Grocery chain's cutbacks won't affect Midtown site
Despite Kash n' Karry's announced retrenchment, plans for a 22nd Street S store are moving ahead.
By SHARON L. BOND
Published January 18, 2004
ST. PETERSBURG - The Kash n' Karry grocery store planned for Midtown is still a go, even though the grocery chain is retrenching elsewhere. And local developers say the new grocery also won't be affected by the Wal-Mart Supercenter, the mammoth discounter that will rise about 30 blocks to the southwest.
In fact, yellow machines were chewing up trees on the Wal-Mart site at 34th Street and 34th Avenue S last week. At the Kash n' Karry location, nothing was happening on site. The block at 18th Avenue S and 22nd Street stood quiet, cleared but for half a dozen big trees and a little trash.
Off site, it is busy.
"We're working our butts off. We're in the real estate side of this thing now," said Larry J. Newsome, head of Urban Development Solutions, the development company that plans to build a 38,000-square-foot Kash n' Karry anchoring a new strip shopping center.
"We're working getting our financing tied down, and we are getting the lease finalized. We expect to be before the EDC (Environmental Development Commission) in February," Newsome said.
His company was chosen by the city in December to develop the project. The hearing before the EDC starts the official city approval process of the exact plans.
The $4.9-million endeavor, called the Queensboro Project, is the answer to a push by city officials and others trying to improve the quality of life in Midtown, an economically disadvantaged area of the city. Midtown, most of which is south of Central Avenue, is home to some of the city's poorer residents. It has only one chain grocery at its northern edge.

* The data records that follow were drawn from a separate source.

-- ==== Sys2Proof/Machine/Admission.lean ====
section
/-! DEFINITION. From the first byte of a frame to its acceptance or refusal (spec/01_device_at_a_glance.md R14 to R16;
spec/02_tick_and_budget.md R58 to R63; spec/03_accepted_work.md R85 to R89, R103, R115; spec/04_port_macs.md R134 to R140;
spec/10_redundant_streams.md R313). -/

namespace Sys2Proof.Machine

/-! ### Envelopes (R58 to R62) -/

/-- The content of a bucket now (R58): a rate in Mb/s adds itself in one unit of State.now (DESIGN CHOICE, log entry 12). -/
def Bucket.now (b : Bucket) (rate burst t : Nat) : Nat := min (burst * 512000) (b.level + (t - b.at_) * rate)

/-- The rate test of a frame of L bytes: the bucket after it, where the frame fits (R60). -/
def Bucket.test (b : Bucket) (rate burst t len : Nat) : Option Bucket :=
  let n := b.now rate burst t
  if rate ≠ 0 ∧ n ≥ len * 512000 then some ⟨n - len * 512000, t⟩ else none

/-- The rate test of a received frame (R60): its class bucket, or none where it is over envelope. -/
def State.portRate (s : State) (p c len : Nat) : Option State :=
  ((((s.port p).buckets.getD c ⟨0, 0⟩).test (s.inf (R.ENV_RATE p c)) (s.inf (R.ENV_BURST p c)) s.now len)).map
    (fun b => s.modPort p (fun q => { q with buckets := lmod q.buckets c (fun _ => b) }))

/-- The rate test of a host frame (R62). -/
def State.ringRate (s : State) (f r len : Nat) : Option State :=
  (((s.ring f r).bucket.test (s.inf (R.TENV_RATE f r)) (s.inf (R.TENV_BURST f r)) s.now len)).map
    (fun b => s.modRing f r (fun x => { x with bucket := b }))

/-! ### The beginning of a frame (R59, R115, R147, R212) -/

/-- The MAC of a port receives: the port is UP, or in DEBOUNCE with its receive side in lock and in synchronisation (R130, R137). -/
def State.receives (s : State) (p : Nat) : Bool :=
  isUp s p || (s.rd (R.PORT_STAT_STATE p) == 5 && !(s.port p).causes.any (fun c => c == .lock || c == .sync))

/-- The SFD of a frame crosses a port (R35, R59, R115, R147) (DESIGN CHOICE, log entry 6). -/
def State.beginRx (s : State) (p : Port) (express : Bool) (bytes : List Byte) : State :=
  let a : Arr := .rx p express
  if s.receives p = false ∨ (s.arr a).isSome ∨ s.rd R.PM_STAT_STATE ≥ 2 then s
  else
    let late := match (s.port p).lastPass with
      | none => false
      | some t => decide (s.now < t + s.inf (R.ENV_MIN_INTERVAL p) * unitsPerNs)
    let s := if late then s else s.modPort p (fun q => { q with lastPass := some s.now })
    let b := if s.admissionClosed then Begun.cannot else s.beginAs
    let lost := s.bitAt R.ENG_RST_STAT p || s.bitAt R.ENG_RST_STAT 6 || s.bitAt R.ENG_RST_STAT 10
    let v : Arrival :=
      { src := .port p, cls := s.classOf (.port p) bytes, bytes := bytes, sfd := s.now, stamp := s.stampAt (s.rxStamp p)
        begun := b, storing := b != .cannot, cells := [], noMore := false, bad := false, lostClass := lost
        envFail := late, filter := .undecided, tpl := none, refd := false, ctx := none, desc := none, el := none
        elSkip := none }
    (s.setArr a (some v)).nextCell a

/-- The address of a filter slot as it stands in a frame (R138). -/
def State.slotAddr (s : State) (p i : Nat) : List Byte :=
  leBytes 4 (s.inf (R.SLOT_ADDR_LO p i)) ++ leBytes 2 (s.inf (R.SLOT_ADDR_HI p i))

/-- The outcome of the address filter for a destination address (R138, R140). -/
def State.filterOf (s : State) (p : Nat) (da : List Byte) : Filter :=
  let hits := (List.range 32).filter (fun i => s.inf (R.SLOT_ADDR_HI_SLOT_VALID p i) == 1 && s.slotAddr p i == da)
  let map := hits.foldl (fun m i => Nat.lor m (s.inf (R.SLOT_TENANT_MAP p i))) 0
  let own := hits.any (fun i => s.inf (R.SLOT_ADDR_HI_SLOT_OWNER p i) == 1)
  let prom := s.inf (R.PORT_CFG_PROMISC p) == 1
  let none_ := if prom then Filter.pass 0 true else .miss
  if da = List.replicate 6 0xFF ∧ s.inf (R.PORT_CFG_BCAST_EN p) = 0 then none_
  else if !hits.isEmpty then .pass map (own || prom)
  else if s.inf (R.PORT_CFG_MISS_ACT p) = 1 then .pass 0 prom
  else none_

/-- The address filter decides on a frame in arrival, once (R138); a frame that misses stops storing (R135). -/
def State.filterNow (s : State) (p : Port) (express : Bool) : State :=
  let a : Arr := .rx p express
  match s.arr a with
  | none => s
  | some v =>
    if v.filter ≠ .undecided then s
    else
      let f := s.filterOf p (v.bytes.take 6)
      let s := s.setArr a (some { v with filter := f })
      if f = .miss then s.dropCells a else s

/-- ADDRESS_FILTER (R138): at the last byte of the DA. -/
def execAddressFilter (p : Port) (express : Bool) (s : State) : Host.Outcome State Fault Refusal :=
  match s.arr (.rx p express) with
  | none => .next s
  | some v => .next ((s.upTo (s.byteAt p v 6)).filterNow p express)

/-- CELL_TAKEN (R135, R194, R195): the first stored byte of a frame's next cell arrives; a frame whose length passes MAXLEN before that
stops storing. -/
def execCellTaken (a : Arr) (s : State) : Host.Outcome State Fault Refusal :=
  match s.arr a with
  | none => .next s
  | some v =>
    match a with
    | .rx p _ =>
      let n := s.nextCellByte v
      let most := s.inf (R.MAXLEN p)
      if n ≤ min v.bytes.length most then .next ((s.upTo (s.byteAt p v n)).nextCell a)
      else if v.bytes.length > most then .next ((s.upTo (s.byteAt p v (most + 1))).dropCells a)
      else .next s
    | .host _ _ => if s.nextCellByte v ≤ v.bytes.length then .next (s.nextCell a) else .next s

The St. Petersburg City Council is spending more than $1-million of public money to assemble the land for the shopping center. So getting Kash n' Karry is a big deal.
The grocer, based in Tampa, last week announced a retrenchment and retooling process that will close 34 stores in Florida. It does not affect the Midtown project, and the city quickly issued a statement to that fact.
"I wasn't in too much of a panic. If it were going to affect us, then they would have been notified differently," said Deputy Mayor Goliath Davis.
Newsome said he knew the chain was making decisions about repositioning itself in the market and redoing its image. But he had not worried about the Midtown project. Both he and Davis said Midtown could get a better store with the chain deciding to concentrate its money on new stores and renovating those that remain open.
"If I were a store, and I wanted to do some things better, to me doing fewer and better makes a lot more sense," Newsome said.
Wal-Mart does not worry Newsome because he said Kash n' Karry heard that it was coming and redid its market study for the Midtown store.
"They have literally taken the impact of Wal-Mart coming into the numbers," he said. "I don't think Wal-Mart has any effect on us."
With Kash n' Karry's announcement of store closings last week, some retail analysts put the blame for lost sales on the arrival of the Wal-Mart supercenters, which have full-service supermarkets.
Davis said some shoppers prefer regular grocery stores.
"I've heard some people don't want to go to Wal-Mart because it is too big," he said. "Wal-Mart will have its constituents and Kash n' Karry will have its constituents."
Among those in Midtown will be residents who have no transportation. That is why it has been so important to get a chain grocery store in the middle of the area rather than at the edge.
"You will have walk-up clientele at Kash n' Karry that won't go to Wal-Mart. Transportation is a big issue," Davis said.
Newsome is not yet trying to fill the other stores at the Queensboro Project and will be asking residents what they want.
"I'm talking to two banks," he said, declining to name them. "I want to be certain I've got the bank in the fold." After that, Newsome said he wouldn't mind seeing a clothing store, hair products company or laundry.
If the Queensboro Project wins city approvals in February, time will be needed afterward to get working drawings and select a contractor. So it may be three months before the buildings start coming out of the ground, Newsome said.
Both Kash n' Karry and Wal-Mart probably will be opening about the same time in early 2005.